## Instructions to follow
The answer is a stretch of the material below, returned exactly: the line containing "s.pins := by rw [reportChan_eq]; rfl", the line containing "theorem reportChan_kindBit (c", and all lines between.

[Data Boundary: Start]

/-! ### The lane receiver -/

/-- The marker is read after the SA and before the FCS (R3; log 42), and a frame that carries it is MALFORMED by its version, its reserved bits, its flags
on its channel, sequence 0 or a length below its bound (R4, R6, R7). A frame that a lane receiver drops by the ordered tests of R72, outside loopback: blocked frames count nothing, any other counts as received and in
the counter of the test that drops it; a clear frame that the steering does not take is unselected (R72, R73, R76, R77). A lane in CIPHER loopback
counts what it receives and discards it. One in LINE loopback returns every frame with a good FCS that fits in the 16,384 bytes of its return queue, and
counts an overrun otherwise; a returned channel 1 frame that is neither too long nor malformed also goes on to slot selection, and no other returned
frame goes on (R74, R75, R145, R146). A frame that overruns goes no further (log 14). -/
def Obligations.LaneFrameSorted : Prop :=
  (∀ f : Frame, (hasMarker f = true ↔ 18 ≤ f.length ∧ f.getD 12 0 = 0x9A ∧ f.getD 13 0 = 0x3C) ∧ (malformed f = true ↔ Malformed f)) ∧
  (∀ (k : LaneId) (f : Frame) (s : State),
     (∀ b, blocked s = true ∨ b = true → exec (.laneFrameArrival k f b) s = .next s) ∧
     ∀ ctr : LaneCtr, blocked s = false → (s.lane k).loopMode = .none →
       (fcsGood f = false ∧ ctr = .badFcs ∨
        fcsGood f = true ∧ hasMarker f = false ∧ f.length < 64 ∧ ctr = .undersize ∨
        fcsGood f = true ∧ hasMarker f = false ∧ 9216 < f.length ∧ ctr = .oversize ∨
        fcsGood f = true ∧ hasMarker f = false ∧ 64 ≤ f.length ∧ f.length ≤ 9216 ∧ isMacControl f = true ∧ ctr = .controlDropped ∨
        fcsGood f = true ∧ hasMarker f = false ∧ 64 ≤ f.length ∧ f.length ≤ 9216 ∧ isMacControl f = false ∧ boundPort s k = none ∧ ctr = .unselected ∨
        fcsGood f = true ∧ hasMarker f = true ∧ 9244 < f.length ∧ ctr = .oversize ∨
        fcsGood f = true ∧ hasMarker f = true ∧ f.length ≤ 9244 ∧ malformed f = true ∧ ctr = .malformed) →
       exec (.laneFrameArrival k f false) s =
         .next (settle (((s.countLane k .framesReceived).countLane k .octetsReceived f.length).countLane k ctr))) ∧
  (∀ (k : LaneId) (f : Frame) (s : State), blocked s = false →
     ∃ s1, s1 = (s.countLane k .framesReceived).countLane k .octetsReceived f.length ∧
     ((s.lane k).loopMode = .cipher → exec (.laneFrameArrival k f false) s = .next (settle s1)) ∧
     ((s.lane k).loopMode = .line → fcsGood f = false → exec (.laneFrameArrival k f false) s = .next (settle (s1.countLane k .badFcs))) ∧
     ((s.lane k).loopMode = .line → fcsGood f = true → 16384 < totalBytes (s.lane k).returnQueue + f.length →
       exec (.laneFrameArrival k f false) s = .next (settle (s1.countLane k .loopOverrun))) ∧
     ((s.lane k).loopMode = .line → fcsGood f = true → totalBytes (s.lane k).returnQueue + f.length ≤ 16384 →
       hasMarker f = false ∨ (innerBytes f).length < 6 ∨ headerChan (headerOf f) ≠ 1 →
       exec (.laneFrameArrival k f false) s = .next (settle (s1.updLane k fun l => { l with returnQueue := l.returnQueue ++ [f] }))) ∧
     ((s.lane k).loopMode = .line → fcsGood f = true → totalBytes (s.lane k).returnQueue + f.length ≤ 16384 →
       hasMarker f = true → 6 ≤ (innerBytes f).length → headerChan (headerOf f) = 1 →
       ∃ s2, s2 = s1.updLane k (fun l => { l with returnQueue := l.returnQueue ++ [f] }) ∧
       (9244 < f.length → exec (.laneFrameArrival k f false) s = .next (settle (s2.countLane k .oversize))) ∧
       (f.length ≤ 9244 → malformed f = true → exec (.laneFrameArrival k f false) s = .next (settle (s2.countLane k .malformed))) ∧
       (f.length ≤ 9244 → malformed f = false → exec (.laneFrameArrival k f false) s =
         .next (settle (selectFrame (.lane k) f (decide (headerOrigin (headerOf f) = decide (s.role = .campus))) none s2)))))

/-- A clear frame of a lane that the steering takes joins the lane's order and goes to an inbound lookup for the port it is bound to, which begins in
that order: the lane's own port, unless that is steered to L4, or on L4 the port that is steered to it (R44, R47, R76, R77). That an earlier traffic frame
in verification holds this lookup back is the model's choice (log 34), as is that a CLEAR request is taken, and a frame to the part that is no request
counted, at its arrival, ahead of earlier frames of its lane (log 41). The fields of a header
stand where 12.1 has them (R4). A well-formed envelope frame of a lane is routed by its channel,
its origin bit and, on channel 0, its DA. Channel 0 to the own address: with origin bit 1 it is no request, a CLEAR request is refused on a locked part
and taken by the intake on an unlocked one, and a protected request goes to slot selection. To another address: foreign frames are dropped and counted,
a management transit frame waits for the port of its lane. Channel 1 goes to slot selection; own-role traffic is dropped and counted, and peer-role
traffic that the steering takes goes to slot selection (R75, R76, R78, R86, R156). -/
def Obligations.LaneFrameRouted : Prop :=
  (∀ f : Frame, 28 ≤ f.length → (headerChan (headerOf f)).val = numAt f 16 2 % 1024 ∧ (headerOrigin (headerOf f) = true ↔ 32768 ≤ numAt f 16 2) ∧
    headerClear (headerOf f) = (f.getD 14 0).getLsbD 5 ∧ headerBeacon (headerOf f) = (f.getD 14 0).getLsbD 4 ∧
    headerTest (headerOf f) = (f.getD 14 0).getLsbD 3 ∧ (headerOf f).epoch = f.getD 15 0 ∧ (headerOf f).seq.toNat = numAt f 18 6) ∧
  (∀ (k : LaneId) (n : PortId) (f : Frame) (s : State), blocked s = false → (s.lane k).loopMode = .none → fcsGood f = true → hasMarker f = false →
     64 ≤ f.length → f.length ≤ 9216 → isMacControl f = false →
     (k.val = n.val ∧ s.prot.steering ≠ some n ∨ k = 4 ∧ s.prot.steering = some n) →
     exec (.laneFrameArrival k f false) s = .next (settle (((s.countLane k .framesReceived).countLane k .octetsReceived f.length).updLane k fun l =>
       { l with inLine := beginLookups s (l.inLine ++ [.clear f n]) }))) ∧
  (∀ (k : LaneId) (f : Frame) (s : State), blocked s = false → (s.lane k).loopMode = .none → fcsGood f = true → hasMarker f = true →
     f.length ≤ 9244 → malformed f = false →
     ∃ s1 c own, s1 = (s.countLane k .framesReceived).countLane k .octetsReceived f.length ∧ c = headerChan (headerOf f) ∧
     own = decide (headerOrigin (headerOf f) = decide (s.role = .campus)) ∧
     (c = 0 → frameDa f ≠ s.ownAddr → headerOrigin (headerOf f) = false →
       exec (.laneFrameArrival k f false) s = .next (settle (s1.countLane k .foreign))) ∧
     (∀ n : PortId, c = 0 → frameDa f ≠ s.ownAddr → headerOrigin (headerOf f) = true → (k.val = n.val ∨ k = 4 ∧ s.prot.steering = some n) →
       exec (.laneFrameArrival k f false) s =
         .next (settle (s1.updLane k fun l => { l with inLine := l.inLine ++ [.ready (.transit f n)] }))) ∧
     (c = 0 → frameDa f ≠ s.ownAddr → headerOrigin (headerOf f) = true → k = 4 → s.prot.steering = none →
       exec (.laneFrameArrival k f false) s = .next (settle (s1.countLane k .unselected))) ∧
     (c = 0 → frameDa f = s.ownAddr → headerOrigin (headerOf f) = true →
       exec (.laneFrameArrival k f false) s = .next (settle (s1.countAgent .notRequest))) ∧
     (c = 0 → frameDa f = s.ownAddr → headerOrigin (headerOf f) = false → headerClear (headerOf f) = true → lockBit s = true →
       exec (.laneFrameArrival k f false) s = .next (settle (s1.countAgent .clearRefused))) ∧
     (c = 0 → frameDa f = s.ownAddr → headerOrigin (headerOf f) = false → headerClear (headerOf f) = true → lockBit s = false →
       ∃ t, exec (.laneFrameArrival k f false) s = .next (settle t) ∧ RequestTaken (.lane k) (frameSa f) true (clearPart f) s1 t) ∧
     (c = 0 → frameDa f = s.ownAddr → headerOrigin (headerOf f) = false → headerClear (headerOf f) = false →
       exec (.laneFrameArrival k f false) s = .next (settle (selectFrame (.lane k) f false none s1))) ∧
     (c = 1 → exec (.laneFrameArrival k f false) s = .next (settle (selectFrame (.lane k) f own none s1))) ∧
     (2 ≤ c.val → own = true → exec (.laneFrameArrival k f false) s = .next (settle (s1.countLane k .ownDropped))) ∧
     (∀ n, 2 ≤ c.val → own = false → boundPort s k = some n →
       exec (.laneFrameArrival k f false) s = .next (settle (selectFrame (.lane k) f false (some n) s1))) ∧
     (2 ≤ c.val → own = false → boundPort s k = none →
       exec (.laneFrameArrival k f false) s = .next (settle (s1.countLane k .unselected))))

[Data Boundary: End]
[Data Boundary: Start]

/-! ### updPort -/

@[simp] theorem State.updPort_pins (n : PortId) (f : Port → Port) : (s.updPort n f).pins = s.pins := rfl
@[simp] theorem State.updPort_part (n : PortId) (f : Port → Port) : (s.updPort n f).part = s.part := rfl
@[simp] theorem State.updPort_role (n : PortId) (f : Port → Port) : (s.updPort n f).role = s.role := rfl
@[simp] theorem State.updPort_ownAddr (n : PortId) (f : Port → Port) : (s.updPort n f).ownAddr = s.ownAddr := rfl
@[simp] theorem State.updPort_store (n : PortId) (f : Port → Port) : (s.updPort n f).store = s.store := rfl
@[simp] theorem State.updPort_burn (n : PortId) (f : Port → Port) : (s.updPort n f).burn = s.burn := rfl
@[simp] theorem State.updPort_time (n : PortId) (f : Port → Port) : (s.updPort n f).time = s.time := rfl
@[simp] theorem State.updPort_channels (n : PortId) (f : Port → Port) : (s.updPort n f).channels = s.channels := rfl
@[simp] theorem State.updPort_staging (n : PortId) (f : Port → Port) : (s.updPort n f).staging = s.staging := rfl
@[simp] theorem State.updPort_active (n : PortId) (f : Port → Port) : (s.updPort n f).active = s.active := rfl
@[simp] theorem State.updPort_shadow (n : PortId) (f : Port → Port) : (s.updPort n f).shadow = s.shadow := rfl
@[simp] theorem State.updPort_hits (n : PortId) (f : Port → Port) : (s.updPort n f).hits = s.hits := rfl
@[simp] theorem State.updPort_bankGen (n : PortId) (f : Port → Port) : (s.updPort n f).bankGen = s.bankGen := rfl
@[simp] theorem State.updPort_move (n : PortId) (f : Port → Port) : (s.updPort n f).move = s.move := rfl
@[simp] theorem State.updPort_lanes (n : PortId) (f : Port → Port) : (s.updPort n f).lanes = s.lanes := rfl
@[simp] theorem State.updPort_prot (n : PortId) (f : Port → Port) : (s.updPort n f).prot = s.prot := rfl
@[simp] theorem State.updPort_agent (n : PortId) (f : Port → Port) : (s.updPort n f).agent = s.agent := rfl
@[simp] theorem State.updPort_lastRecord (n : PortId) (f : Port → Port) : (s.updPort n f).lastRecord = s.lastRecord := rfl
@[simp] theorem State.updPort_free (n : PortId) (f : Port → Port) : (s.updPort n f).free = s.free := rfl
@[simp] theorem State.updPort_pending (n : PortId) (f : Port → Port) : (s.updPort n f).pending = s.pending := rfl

[Data Boundary: End]
[Data Boundary: Start]

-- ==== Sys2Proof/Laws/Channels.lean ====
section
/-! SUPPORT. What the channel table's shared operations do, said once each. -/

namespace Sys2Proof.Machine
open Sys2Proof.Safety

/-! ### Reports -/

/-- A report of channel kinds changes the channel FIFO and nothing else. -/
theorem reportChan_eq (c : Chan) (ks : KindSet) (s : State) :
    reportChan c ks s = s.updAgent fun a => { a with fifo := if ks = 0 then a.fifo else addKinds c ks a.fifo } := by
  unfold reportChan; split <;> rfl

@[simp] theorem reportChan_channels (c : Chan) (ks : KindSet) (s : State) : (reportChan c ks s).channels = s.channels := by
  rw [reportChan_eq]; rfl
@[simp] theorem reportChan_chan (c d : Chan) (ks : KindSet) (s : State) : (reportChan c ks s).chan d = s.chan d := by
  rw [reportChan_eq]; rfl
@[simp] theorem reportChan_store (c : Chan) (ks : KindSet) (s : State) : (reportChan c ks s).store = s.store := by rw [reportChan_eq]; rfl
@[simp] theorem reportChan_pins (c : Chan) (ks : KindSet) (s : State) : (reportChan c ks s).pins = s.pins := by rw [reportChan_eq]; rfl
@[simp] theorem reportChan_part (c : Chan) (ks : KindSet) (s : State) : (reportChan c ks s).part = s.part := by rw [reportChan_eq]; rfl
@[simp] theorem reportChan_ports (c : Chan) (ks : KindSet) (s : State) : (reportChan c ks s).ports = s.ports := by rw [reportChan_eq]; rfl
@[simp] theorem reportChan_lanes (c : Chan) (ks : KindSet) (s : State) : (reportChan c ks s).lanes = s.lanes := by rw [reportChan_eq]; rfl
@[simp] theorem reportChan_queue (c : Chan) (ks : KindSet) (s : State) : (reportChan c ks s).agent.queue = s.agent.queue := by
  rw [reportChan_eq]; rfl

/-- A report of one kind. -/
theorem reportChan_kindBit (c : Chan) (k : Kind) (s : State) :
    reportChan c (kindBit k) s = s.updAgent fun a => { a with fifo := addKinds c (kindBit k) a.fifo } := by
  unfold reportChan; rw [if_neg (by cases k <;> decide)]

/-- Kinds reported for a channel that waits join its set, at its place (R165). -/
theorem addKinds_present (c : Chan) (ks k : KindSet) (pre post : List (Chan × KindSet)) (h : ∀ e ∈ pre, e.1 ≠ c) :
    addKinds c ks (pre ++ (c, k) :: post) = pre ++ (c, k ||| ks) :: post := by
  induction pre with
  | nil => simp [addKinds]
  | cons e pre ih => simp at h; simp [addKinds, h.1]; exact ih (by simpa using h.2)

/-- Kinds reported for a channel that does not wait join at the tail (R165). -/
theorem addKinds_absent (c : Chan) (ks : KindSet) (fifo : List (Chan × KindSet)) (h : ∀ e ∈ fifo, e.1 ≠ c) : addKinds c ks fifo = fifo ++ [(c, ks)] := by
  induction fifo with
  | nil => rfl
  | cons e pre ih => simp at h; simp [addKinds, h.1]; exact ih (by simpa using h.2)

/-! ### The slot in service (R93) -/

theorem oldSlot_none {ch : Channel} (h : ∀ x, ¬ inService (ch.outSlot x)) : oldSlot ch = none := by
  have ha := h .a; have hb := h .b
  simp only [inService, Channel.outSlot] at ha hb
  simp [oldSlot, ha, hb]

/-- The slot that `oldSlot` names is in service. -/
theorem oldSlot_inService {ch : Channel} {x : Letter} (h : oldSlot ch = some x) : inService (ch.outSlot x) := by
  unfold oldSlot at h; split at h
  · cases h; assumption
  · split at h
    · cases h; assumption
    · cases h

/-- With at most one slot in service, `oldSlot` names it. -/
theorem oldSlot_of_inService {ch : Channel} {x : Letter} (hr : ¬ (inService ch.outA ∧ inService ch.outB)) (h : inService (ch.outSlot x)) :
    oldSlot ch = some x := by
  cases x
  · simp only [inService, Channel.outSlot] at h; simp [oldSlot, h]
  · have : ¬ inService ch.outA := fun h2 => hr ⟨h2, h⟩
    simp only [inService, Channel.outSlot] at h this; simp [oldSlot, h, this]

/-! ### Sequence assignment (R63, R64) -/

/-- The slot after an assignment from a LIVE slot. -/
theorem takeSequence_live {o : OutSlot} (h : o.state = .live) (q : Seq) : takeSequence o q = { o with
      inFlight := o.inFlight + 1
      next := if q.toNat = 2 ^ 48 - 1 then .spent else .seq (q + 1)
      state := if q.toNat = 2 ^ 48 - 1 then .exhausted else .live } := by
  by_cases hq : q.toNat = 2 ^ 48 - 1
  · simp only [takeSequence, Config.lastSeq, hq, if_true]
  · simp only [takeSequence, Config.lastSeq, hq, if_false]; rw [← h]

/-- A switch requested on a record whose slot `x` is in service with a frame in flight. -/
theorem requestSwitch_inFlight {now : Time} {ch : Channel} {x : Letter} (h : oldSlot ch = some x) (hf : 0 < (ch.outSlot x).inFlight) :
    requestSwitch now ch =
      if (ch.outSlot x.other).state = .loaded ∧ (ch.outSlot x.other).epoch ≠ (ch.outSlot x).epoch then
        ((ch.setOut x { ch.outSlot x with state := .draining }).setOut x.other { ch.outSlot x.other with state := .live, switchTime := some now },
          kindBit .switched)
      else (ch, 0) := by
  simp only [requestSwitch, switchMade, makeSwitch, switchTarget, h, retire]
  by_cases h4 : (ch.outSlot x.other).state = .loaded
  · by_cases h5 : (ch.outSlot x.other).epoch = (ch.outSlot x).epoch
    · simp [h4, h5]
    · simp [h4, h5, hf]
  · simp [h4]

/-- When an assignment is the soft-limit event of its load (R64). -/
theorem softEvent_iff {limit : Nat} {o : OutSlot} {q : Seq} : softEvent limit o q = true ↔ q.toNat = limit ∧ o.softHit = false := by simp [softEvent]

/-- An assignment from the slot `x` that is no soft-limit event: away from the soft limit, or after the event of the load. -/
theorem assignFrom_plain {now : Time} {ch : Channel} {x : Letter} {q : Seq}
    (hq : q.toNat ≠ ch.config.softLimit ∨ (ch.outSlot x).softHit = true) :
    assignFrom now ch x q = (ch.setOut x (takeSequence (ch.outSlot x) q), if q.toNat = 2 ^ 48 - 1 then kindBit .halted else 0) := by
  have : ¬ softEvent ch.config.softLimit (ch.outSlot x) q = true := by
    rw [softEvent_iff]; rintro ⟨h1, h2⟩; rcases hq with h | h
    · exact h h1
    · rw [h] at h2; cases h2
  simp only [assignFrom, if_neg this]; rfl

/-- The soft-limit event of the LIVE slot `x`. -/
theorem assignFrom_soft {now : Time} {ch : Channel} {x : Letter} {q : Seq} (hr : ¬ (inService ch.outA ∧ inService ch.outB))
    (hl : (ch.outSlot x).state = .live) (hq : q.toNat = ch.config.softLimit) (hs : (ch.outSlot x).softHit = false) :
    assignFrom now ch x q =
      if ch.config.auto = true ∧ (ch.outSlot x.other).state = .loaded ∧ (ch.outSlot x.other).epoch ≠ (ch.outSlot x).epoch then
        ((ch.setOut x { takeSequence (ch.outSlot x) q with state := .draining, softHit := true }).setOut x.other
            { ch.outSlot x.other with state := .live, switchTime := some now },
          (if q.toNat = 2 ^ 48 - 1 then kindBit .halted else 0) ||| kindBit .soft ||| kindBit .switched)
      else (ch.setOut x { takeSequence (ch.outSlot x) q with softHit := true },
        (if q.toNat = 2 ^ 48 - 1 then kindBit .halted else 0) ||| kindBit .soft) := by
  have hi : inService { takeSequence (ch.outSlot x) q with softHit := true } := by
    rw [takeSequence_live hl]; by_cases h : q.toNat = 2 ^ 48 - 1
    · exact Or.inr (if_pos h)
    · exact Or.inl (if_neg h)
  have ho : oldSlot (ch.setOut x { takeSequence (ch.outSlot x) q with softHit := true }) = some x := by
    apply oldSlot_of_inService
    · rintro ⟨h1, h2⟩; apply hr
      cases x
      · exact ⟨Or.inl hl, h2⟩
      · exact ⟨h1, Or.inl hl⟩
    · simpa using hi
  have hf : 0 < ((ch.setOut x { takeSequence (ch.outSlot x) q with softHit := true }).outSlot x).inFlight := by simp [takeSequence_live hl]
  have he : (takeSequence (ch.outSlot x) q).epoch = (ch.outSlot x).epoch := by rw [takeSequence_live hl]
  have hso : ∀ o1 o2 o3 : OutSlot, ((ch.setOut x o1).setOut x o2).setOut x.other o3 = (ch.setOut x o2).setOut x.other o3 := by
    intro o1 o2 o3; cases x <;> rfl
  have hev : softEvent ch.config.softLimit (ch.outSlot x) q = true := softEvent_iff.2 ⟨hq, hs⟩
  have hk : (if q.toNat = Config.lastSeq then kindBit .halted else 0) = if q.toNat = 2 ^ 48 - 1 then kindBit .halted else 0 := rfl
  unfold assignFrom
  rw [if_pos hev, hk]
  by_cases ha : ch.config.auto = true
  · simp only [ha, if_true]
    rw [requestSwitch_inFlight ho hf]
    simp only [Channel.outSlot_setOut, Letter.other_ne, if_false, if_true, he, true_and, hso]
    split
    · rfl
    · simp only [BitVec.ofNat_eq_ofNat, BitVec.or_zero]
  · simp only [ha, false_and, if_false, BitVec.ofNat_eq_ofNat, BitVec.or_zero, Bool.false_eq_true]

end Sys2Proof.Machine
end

[Data Boundary: End]

## Task solution
@[simp] theorem reportChan_pins (c : Chan) (ks : KindSet) (s : State) : (reportChan c ks s).pins = s.pins := by rw [reportChan_eq]; rfl
@[simp] theorem reportChan_part (c : Chan) (ks : KindSet) (s : State) : (reportChan c ks s).part = s.part := by rw [reportChan_eq]; rfl
@[simp] theorem reportChan_ports (c : Chan) (ks : KindSet) (s : State) : (reportChan c ks s).ports = s.ports := by rw [reportChan_eq]; rfl
@[simp] theorem reportChan_lanes (c : Chan) (ks : KindSet) (s : State) : (reportChan c ks s).lanes = s.lanes := by rw [reportChan_eq]; rfl
@[simp] theorem reportChan_queue (c : Chan) (ks : KindSet) (s : State) : (reportChan c ks s).agent.queue = s.agent.queue := by
  rw [reportChan_eq]; rfl

/-- A report of one kind. -/
theorem reportChan_kindBit (c : Chan) (k : Kind) (s : State) :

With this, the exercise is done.